#### WHAT NEEDS TO BE DONE
If a line in the data below holds the word "withFetchWord", copy it.

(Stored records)
-- ==== Sys2Proof/Tests/Slice0.lean ====
section
/-! SUPPORT. Tests: the ill-formed terms that WellFormed refuses; a word for every constructor, written out from the tables
of 30_encoding.md; single steps with the values of 95_test_vectors.md; and for every statement with hypotheses a state and
operands that meet them. -/

namespace Sys2Proof.Tests

open Sys2Proof Sys2Proof.Machine

/-! ## Helpers -/

/-- The next state, where there is one. -/
def after (r : Result) : State :=
  match r with
  | .next t => t
  | _ => State.reset

/-- The result is a next state of which `p` holds. -/
def holds (r : Result) (p : State → Bool) : Bool :=
  match r with
  | .next t => p t
  | _ => false

/-- The state after one step on the words of a program line (R113), from `s` with nothing else to do. -/
def line (a d : Byte) (s : State) : Result :=
  andThen (step { s with stream := writeLine a d }) step

/-- One operation word issued in `s`. -/
def issued (w : Word) (s : State) : Result := step { s with stream := [.op w] }

/-- Channel 0 plays: length enabled, envelope period 1 and falling, sweep time 1 up by shift 1; one word is queued. -/
def playing : State :=
  { State.reset with
    ch0 := ⟨⟨true, true, 1000, 0⟩, ⟨3, 3, false, 1, 500⟩, ⟨1, false, 1, 200⟩, 0x400, 0, 0⟩
    rsb := { State.reset.rsb with onMask := 1, sentCount := 1 }
    queue := [0x00#32], nextEvent := 200 }

/-- The reset state with a queue that drops early. -/
def narrow (threshold capacity : Nat) : State :=
  { State.reset with cfg := { Config.standard with dropThreshold := threshold, queueCapacity := capacity } }

/-- Cycle-accurate delivery with one draw listed and the consumer at `at_`. -/
def timed (cycles : Word) (double : Bool) (at_ : Word) : State :=
  { State.reset with
    accurateSync := true, draws := [⟨cycles, double⟩]
    rsb := { State.reset.rsb with hyperSync := true, consumerCycle := at_ } }

/-- P holds with target 500 for the word `MasterVolume(ALL)`. -/
def holding : State :=
  { State.reset with
    accurateSync := true, held := some ⟨0x2F#32, []⟩
    rsb := { State.reset.rsb with hyperSync := true, syncCycle := 500#32 } }

/-! ## Well-formed terms -/

theorem test_wellformed_refuses_update_all : Instr.wellFormed (.msgReserved 0x0000001F#32) = false := by decide
theorem test_wellformed_refuses_start_3 : Instr.wellFormed (.msgReserved 0x00000003#32) = false := by decide
theorem test_wellformed_takes_a_reserved_word : WellFormed (.msgReserved 0x00000021#32) := by decide

/-! ## Decoding: bits 31:28 op, 27:16 zero, 15:8 address, 7:0 data (R91, R93) -/

theorem test_decode_channel_0 :
    decodeTableWord 32 0b00000000000000000001000000101001 = some (.writeSweep1 0x29#8)
      ∧ decodeTableWord 32 0x000011BF = some (.writeLenduty1 0xBF#8)
      ∧ decodeTableWord 32 0x000012F3 = some (.writeEnv1 0xF3#8)
      ∧ decodeTableWord 32 0x000013D6 = some (.writeFreqlo1 0xD6#8)
      ∧ decodeTableWord 32 0x000014C6 = some (.writeFreqhi1 0xC6#8) := by decide

theorem test_decode_channel_1 :
    decodeTableWord 32 0b00000000000000000001011000111111 = some (.writeLenduty2 0x3F#8)
      ∧ decodeTableWord 32 0x00001719 = some (.writeEnv2 0x19#8)
      ∧ decodeTableWord 32 0x00001845 = some (.writeFreqlo2 0x45#8)
      ∧ decodeTableWord 32 0x000019C0 = some (.writeFreqhi2 0xC0#8) := by decide

theorem test_decode_channel_2 :
    decodeTableWord 32 0b00000000000000000001101010000000 = some (.writeDacen3 0x80#8)
      ∧ decodeTableWord 32 0x00001BF0 = some (.writeLen3 0xF0#8)
      ∧ decodeTableWord 32 0x00001C20 = some (.writeLevel3 0x20#8)
      ∧ decodeTableWord 32 0x00001D55 = some (.writeFreqlo3 0x55#8)
      ∧ decodeTableWord 32 0x00001EC7 = some (.writeFreqhi3 0xC7#8) := by decide

theorem test_decode_channel_3 :
    decodeTableWord 32 0b00000000000000000010000011000000 = some (.writeLen4 0xC0#8)
      ∧ decodeTableWord 32 0x00002131 = some (.writeEnv4 0x31#8)
      ∧ decodeTableWord 32 0x00002208 = some (.writePoly4 0x08#8)
      ∧ decodeTableWord 32 0x000023C0 = some (.writeTrig4 0xC0#8) := by decide

theorem test_decode_global :
    decodeTableWord 32 0b00000000000000000010010001110111 = some (.writeMastervol 0x77#8)
      ∧ decodeTableWord 32 0x000025F3 = some (.writeRouting 0xF3#8)
      ∧ decodeTableWord 32 0x00002680 = some (.writeMasteren 0x80#8)
      ∧ decodeTableWord 32 0x0000300F = some (.writeWave 0x0#4 0x0F#8)
      ∧ decodeTableWord 32 0x00003F80 = some (.writeWave 0xF#4 0x80#8) := by decide

theorem test_decode_unmapped :
    decodeTableWord 32 0b00000000000000000001010111111111 = some (.writeUnmapped15 0xFF#8)
      ∧ decodeTableWord 32 0x00001FFF = some (.writeUnmapped1F 0xFF#8)
      ∧ decodeTableWord 32 0x000027FF = some (.writeUnmapped27 0xFF#8)
      ∧ decodeTableWord 32 0x000028FF = some (.writeUnmapped28 0xFF#8)
      ∧ decodeTableWord 32 0x000029FF = some (.writeUnmapped29 0xFF#8)
      ∧ decodeTableWord 32 0x00002AFF = some (.writeUnmapped2A 0xFF#8)
      ∧ decodeTableWord 32 0x00002BFF = some (.writeUnmapped2B 0xFF#8)
      ∧ decodeTableWord 32 0x00002CFF = some (.writeUnmapped2C 0xFF#8)
      ∧ decodeTableWord 32 0x00002DFF = some (.writeUnmapped2D 0xFF#8)
      ∧ decodeTableWord 32 0x00002EFF = some (.writeUnmapped2E 0xFF#8)
      ∧ decodeTableWord 32 0x00002FFF = some (.writeUnmapped2F 0xFF#8) := by decide

theorem test_decode_outside_the_window :
    decodeTableWord 32 0b00000000000000000000000000000000 = some (.writeOut0 0x0#4 0x00#8)
      ∧ decodeTableWord 32 0x000041FF = some (.writeOut4 0x1#4 0xFF#8)
      ∧ decodeTableWord 32 0x000052FF = some (.writeOut5 0x2#4 0xFF#8)
      ∧ decodeTableWord 32 0x000063FF = some (.writeOut6 0x3#4 0xFF#8)
      ∧ decodeTableWord 32 0x000074FF = some (.writeOut7 0x4#4 0xFF#8)
      ∧ decodeTableWord 32 0x000085FF = some (.writeOut8 0x5#4 0xFF#8)
      ∧ decodeTableWord 32 0x000096FF = some (.writeOut9 0x6#4 0xFF#8)
      ∧ decodeTableWord 32 0x0000A7FF = some (.writeOutA 0x7#4 0xFF#8)
      ∧ decodeTableWord 32 0x0000B8FF = some (.writeOutB 0x8#4 0xFF#8)
      ∧ decodeTableWord 32 0x0000C9FF = some (.writeOutC 0x9#4 0xFF#8)
      ∧ decodeTableWord 32 0x0000DAFF = some (.writeOutD 0xA#4 0xFF#8)
      ∧ decodeTableWord 32 0x0000EBFF = some (.writeOutE 0xB#4 0xFF#8)
      ∧ decodeTableWord 32 0x0000FFFF = some (.writeOutF 0xF#4 0xFF#8) := by decide

theorem test_decode_operations :
    decodeTableWord 32 0b00011111111111111111111111111111 = some (.advance 268435455#28)
      ∧ decodeTableWord 32 0x10000000 = some (.advance 0#28)
      ∧ decodeTableWord 32 0x20000000 = some .getnext
      ∧ decodeTableWord 32 0x30000000 = some .vblank
      ∧ decodeTableWord 32 0b01000000000000000000000000000000 = some .init
      ∧ decodeTableWord 32 0x50000000 = some .refresh
      ∧ decodeTableWord 32 0x60000000 = some .mute
      ∧ decodeTableWord 32 0x70000000 = some .unmute
      ∧ decodeTableWord 32 0x80000000 = some (.setenabled false)
      ∧ decodeTableWord 32 0b10000000000000000000000000000001 = some (.setenabled true)
      ∧ decodeTableWord 32 0x90000000 = some (.setsync false)
      ∧ decodeTableWord 32 0x90000001 = some (.setsync true) := by decide

theorem test_decode_reserved_codes :
    decodeTableWord 32 0b10100000000000000000000000000000 = some (.refusedA 0#28)
      ∧ decodeTableWord 32 0xB1234567 = some (.refusedB 0x1234567#28)
      ∧ decodeTableWord 32 0xC0000000 = some (.refusedC 0#28)
      ∧ decodeTableWord 32 0xD0000001 = some (.refusedD 1#28)
      ∧ decodeTableWord 32 0xE0000000 = some (.refusedE 0#28)
      ∧ decodeTableWord 32 0xFFFFFFFF = some (.refusedF 0xFFFFFFF#28) := by decide

theorem test_decode_refuses_must_be_zero :
    decodeTableWord 32 0x00011480 = none ∧ decodeTableWord 32 0x0FFF0000 = none
      ∧ decodeTableWord 32 0x20000001 = none ∧ decodeTableWord 32 0x50000100 = none
      ∧ decodeTableWord 32 0x80000002 = none ∧ decodeTableWord 32 0x90010001 = none := by decide

/-- Bits 7:4 the kind, bits 3:0 the channel (R110, R111). -/
theorem test_decode_messages :
    decodeMessage 0b00000000000000000000000000000011#32 = .msgStart .c3
      ∧ decodeMessage 0x00000012#32 = .msgUpdate .c2
      ∧ decodeMessage 0b00000000000000000000000000011111#32 = .msgUpdateAll
      ∧ decodeMessage 0x0000002F#32 = .msgMasterVolumeAll
      ∧ decodeMessage 0x0000003F#32 = .msgMuteAll
      ∧ decodeMessage 0x0000004F#32 = .msgUnmuteAll
      ∧ decodeMessage 0x0000000F#32 = .msgReserved 0x0F#32
      ∧ decodeMessage 0x00000050#32 = .msgReserved 0x50#32
      ∧ decodeMessage 0x0000011F#32 = .msgReserved 0x11F#32 := by decide

/-- The word that withFetchWord places is the one the next step runs. -/
theorem test_fetch_word :
    holds (step (State.reset.withFetchWord 32 0x00001480)) (fun t => t.ch0.voice.on && t.stream.isEmpty) = true := by
  decide

/-! ## Single steps, with the values of 95_test_vectors.md -/

/-- L1.1. -/
theorem test_freqhi1_trigger :
    holds (line 0x14 0x80 State.reset) (fun t => t.ch0.voice.on && t.rsb.onMask == 1#4
      && t.ch0.voice.lenCounter == 1048576 && t.queue == [0x00#32] && t.nextEvent == noEvent) = true := by decide

/-- DS4, its second write. -/
theorem test_freqhi1_without_trigger :
    holds (issued 0x00001447#32 State.reset) (fun t => t.ch0.freq == 0x700#12 && t.ch0.voice.lenEnable
      && t.ch0.voice.lenCounter == 0 && t.queue == [0x10#32]) = true := by decide

/-- L1.2, its first write. -/
theorem test_sweep1 :
    holds (line 0x10 0x29 State.reset) (fun t => t.ch0.sweep.time == 2#3 && t.ch0.sweep.down
      && t.ch0.sweep.shift == 1#3 && t.queue == []) = true := by decide

/-- DS1. -/
theorem test_lenduty1 :
    holds (line 0x11 0xBF State.reset) (fun t => t.ch0.duty == 2#2 && t.ch0.len == 63#6
      && t.ch0.voice.lenCounter == 16384 && t.rsb.duty.c0 == 2#8 && t.queue == [0x10#32]) = true := by decide

/-- DS2 for channel 1: the length alone sends nothing. -/
theorem test_lenduty2_length_only :
    holds (line 0x16 0x3F State.reset) (fun t => t.ch1.len == 63#6 && t.ch1.voice.lenCounter == 16384
      && t.queue == []) = true := by decide

/-- DS6. -/
theorem test_env1 :
    holds (line 0x12 0xF3 State.reset) (fun t => t.ch0.env == ⟨0, 15, false, 3, 0⟩ && t.queue == []) = true := by decide

/-- TE10, its first write. -/
theorem test_env2 :
    holds (line 0x17 0x19 State.reset) (fun t => t.ch1.env == ⟨0, 1, true, 1, 0⟩ && t.queue == []) = true := by decide

/-- R126 for channel 3. -/
theorem test_env4 :
    holds (line 0x21 0x5A State.reset) (fun t => t.ch3.env == ⟨0, 5, true, 2, 0⟩ && t.queue == []) = true := by decide

/-- R124: bit 11 of an overflowed frequency is cleared (P2, line 11). -/
theorem test_freqlo1_clears_bit_11 :
    holds (line 0x13 0x00 { State.reset with ch0 := { State.reset.ch0 with freq := 0xB40 } })
      (fun t => t.ch0.freq == 0x300#12 && t.queue == [0x10#32]) = true := by decide

/-- DS3, its last write, and DS3b. -/
theorem test_freqlo2 :
    holds (line 0x18 0x45 { State.reset with ch1 := { State.reset.ch1 with freq := 0x123 } })
      (fun t => t.ch1.freq == 0x145#12 && t.queue == [0x11#32]) = true := by decide

theorem test_freqlo3_unchanged :
    holds (line 0x1D 0x45 { State.reset with ch2 := { State.reset.ch2 with freq := 0x145 } })
      (fun t => t.ch2.freq == 0x145#12 && t.queue == []) = true := by decide

/-- GR5, its second write. -/
theorem test_freqhi2_trigger :
    holds (line 0x19 0xC0 State.reset) (fun t => t.ch1.voice.on && t.rsb.onMask == 2#4 && t.queue == [0x01#32]
      && t.nextEvent == 1048576) = true := by decide

/-- DS7b: the wave gate. -/
theorem test_freqhi3_gated :
    holds (line 0x1E 0x81 State.reset) (fun t => t.ch2.freq == 0x100#12 && !t.ch2.voice.on
      && t.queue == [0x12#32]) = true := by decide

/-- DS8, its second write. -/
theorem test_freqhi3_trigger :
    holds (line 0x1E 0x80 { State.reset with ch2 := { State.reset.ch2 with dac := true } })
      (fun t => t.ch2.voice.on && t.ch2.voice.lenCounter == 4194304 && t.rsb.onMask == 4#4
        && t.queue == [0x02#32]) = true := by decide

/-- DS8, its first write. -/
theorem test_dacen3_on : holds (line 0x1A 0x80 State.reset) (fun t => t.ch2.dac && t.queue == []) = true := by decide

/-- DS9. -/
theorem test_dacen3_off :
    holds (line 0x1A 0x00 { State.reset with
        ch2 := { State.reset.ch2 with voice := ⟨true, false, 0, 0⟩, dac := true }
        rsb := { State.reset.rsb with onMask := 4 } })
      (fun t => !t.ch2.voice.on && t.rsb.onMask == 0#4 && t.queue == [0x12#32] && t.events == []) = true := by decide

/-- DS10. -/
theorem test_len3 :
    holds (line 0x1B 0xFF State.reset) (fun t => t.ch2.voice.lenCounter == 16384 && t.queue == []) = true := by decide

/-- DS14, its second write. -/
theorem test_level3 :
    holds (line 0x1C 0x9F { State.reset with ch2 := { State.reset.ch2 with vol := 1 } })
      (fun t => t.ch2.vol == 0#2 && t.queue == [0x12#32]) = true := by decide

/-- DS11. -/
theorem test_len4 :
    holds (line 0x20 0xC0 State.reset) (fun t => t.ch3.len == 0#6 && t.ch3.voice.lenCounter == 1048576) = true := by
  decide

/-- DS13. -/
theorem test_poly4 :
    holds (line 0x22 0x08 State.reset) (fun t => t.ch3.freq == 0x08#8 && t.rsb.freq.c3 == 0x0008#16
      && t.queue == [0x13#32]) = true := by decide

/-- DS12. -/
theorem test_trig4 :
    holds (line 0x23 0xC0 State.reset) (fun t => t.ch3.voice.on && t.ch3.voice.lenEnable && t.queue == [0x03#32]
      && t.nextEvent == 1048576) = true := by decide

/-- DS15: a trigger loads the volume and the envelope counter. -/
theorem test_trigger_loads_the_envelope :
    holds (line 0x14 0x80 { State.reset with ch0 := { State.reset.ch0 with env := ⟨0, 10, false, 5, 0⟩ } })
      (fun t => t.ch0.env.vol == 10#4 && t.ch0.env.counter == 327680 && t.rsb.vol.c0 == 10#8
        && t.nextEvent == 327680) = true := by decide

/-- DS17: disabled. -/
theorem test_disabled_trigger :
    holds (issued 0x00001980#32 { State.reset with soundEnabled := false })
      (fun t => t.ch1.voice.on && t.rsb.onMask == 0#4 && t.queue == []) = true := by decide

/-- DS18: muted. -/
theorem test_muted_trigger :
    holds (issued 0x00001480#32 { State.reset with muted := true, target := .dummy })
      (fun t => t.dsb.onMask == 1#4 && t.rsb.onMask == 0#4 && t.queue == []) = true := by decide

/-- DS19. -/
theorem test_unmapped_and_outside :
    exec (.writeUnmapped15 0xFF#8) playing = .next playing ∧ exec (.writeUnmapped2F 0xFF#8) playing = .next playing
      ∧ exec (.writeOut0 0 0xFF#8) playing = .next playing ∧ exec (.writeOutF 0xF 0xFF#8) playing = .next playing := by
  exact ⟨rfl, rfl, rfl, rfl⟩

/-- GR1. -/
theorem test_mastervol :
    holds (line 0x24 0x77 State.reset) (fun t => t.rsb.masterVolume == 0x77#8 && t.queue == [0x2F#32]) = true := by decide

#### ANSWER SPACE
/-- The word that withFetchWord places is the one the next step runs. -/
    holds (step (State.reset.withFetchWord 32 0x00001480)) (fun t => t.ch0.voice.on && t.stream.isEmpty) = true := by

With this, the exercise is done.